● **Work item**
For this exercise, report every line of the material that includes "context".

● **Data**
******

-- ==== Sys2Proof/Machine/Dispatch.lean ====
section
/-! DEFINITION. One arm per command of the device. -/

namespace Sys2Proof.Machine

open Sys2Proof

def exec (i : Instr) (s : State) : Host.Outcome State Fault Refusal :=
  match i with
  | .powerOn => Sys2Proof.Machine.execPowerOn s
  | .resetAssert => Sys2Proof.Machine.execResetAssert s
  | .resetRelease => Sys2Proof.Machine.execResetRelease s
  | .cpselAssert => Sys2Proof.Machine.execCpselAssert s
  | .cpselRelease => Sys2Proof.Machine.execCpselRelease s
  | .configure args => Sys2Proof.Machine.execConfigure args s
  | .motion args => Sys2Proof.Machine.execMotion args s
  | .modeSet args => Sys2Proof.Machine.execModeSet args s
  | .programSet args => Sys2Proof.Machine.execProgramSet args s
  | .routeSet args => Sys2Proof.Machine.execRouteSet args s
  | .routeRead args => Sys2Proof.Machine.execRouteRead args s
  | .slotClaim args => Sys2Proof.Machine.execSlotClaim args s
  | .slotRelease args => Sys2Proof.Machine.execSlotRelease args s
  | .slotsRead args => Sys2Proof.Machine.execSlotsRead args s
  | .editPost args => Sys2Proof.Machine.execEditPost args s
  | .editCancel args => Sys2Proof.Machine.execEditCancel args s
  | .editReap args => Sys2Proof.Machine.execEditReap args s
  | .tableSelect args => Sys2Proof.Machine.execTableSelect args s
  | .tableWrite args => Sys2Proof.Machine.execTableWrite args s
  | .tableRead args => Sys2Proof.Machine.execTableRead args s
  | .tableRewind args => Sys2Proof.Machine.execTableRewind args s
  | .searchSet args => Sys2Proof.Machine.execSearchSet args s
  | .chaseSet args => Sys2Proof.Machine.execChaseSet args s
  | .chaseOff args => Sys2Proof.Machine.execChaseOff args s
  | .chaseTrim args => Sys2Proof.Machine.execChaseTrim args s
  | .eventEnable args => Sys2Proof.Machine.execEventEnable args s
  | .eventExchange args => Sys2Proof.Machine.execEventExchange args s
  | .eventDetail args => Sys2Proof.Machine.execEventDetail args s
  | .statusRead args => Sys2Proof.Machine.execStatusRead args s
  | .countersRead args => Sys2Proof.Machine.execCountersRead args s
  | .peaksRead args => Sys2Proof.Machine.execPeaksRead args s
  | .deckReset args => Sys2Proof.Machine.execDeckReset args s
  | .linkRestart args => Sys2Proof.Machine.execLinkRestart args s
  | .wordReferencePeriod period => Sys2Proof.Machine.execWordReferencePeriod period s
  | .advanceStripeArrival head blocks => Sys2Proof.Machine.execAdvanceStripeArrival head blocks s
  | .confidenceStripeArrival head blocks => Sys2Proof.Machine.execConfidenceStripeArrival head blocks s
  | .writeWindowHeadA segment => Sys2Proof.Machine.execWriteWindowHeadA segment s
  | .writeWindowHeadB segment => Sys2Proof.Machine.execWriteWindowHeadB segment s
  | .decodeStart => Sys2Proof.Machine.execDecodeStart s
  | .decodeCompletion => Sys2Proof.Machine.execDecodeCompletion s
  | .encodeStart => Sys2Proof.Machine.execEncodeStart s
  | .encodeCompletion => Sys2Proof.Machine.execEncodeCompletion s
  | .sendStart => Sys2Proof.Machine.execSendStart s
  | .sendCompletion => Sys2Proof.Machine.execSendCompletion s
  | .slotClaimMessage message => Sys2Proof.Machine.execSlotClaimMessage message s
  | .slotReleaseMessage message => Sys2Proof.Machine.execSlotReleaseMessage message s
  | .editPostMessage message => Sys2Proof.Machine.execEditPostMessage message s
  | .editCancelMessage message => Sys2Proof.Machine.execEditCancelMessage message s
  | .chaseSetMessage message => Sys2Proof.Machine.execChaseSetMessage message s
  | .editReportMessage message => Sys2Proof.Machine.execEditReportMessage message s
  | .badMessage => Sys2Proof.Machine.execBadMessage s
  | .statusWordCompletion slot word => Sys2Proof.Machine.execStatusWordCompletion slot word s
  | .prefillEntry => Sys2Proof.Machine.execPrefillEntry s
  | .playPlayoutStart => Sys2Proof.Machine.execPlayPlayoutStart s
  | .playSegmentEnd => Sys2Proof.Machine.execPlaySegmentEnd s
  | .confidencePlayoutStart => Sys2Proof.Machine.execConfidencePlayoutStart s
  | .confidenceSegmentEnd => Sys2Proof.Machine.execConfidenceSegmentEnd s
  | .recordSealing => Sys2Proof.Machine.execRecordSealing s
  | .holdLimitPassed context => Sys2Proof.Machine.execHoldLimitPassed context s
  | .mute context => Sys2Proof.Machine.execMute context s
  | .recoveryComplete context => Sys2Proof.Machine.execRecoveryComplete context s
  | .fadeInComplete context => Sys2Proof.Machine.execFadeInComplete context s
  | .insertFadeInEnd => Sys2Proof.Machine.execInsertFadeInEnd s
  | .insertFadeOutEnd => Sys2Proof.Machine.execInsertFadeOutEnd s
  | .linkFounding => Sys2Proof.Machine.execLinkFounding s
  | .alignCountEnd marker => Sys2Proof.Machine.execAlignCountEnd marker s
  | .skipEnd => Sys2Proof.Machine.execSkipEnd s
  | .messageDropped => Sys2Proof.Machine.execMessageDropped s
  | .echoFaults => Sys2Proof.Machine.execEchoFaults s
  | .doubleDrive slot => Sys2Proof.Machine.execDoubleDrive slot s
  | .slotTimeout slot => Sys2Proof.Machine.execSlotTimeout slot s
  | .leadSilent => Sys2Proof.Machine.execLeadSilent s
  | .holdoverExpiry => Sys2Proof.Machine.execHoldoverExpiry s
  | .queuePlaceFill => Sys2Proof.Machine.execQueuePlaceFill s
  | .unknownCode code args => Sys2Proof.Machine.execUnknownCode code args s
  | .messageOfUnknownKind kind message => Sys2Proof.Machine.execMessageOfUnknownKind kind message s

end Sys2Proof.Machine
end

******

● **Result of this exercise**
  | .holdLimitPassed context => Sys2Proof.Machine.execHoldLimitPassed context s
  | .mute context => Sys2Proof.Machine.execMute context s
  | .recoveryComplete context => Sys2Proof.Machine.execRecoveryComplete context s
  | .fadeInComplete context => Sys2Proof.Machine.execFadeInComplete context s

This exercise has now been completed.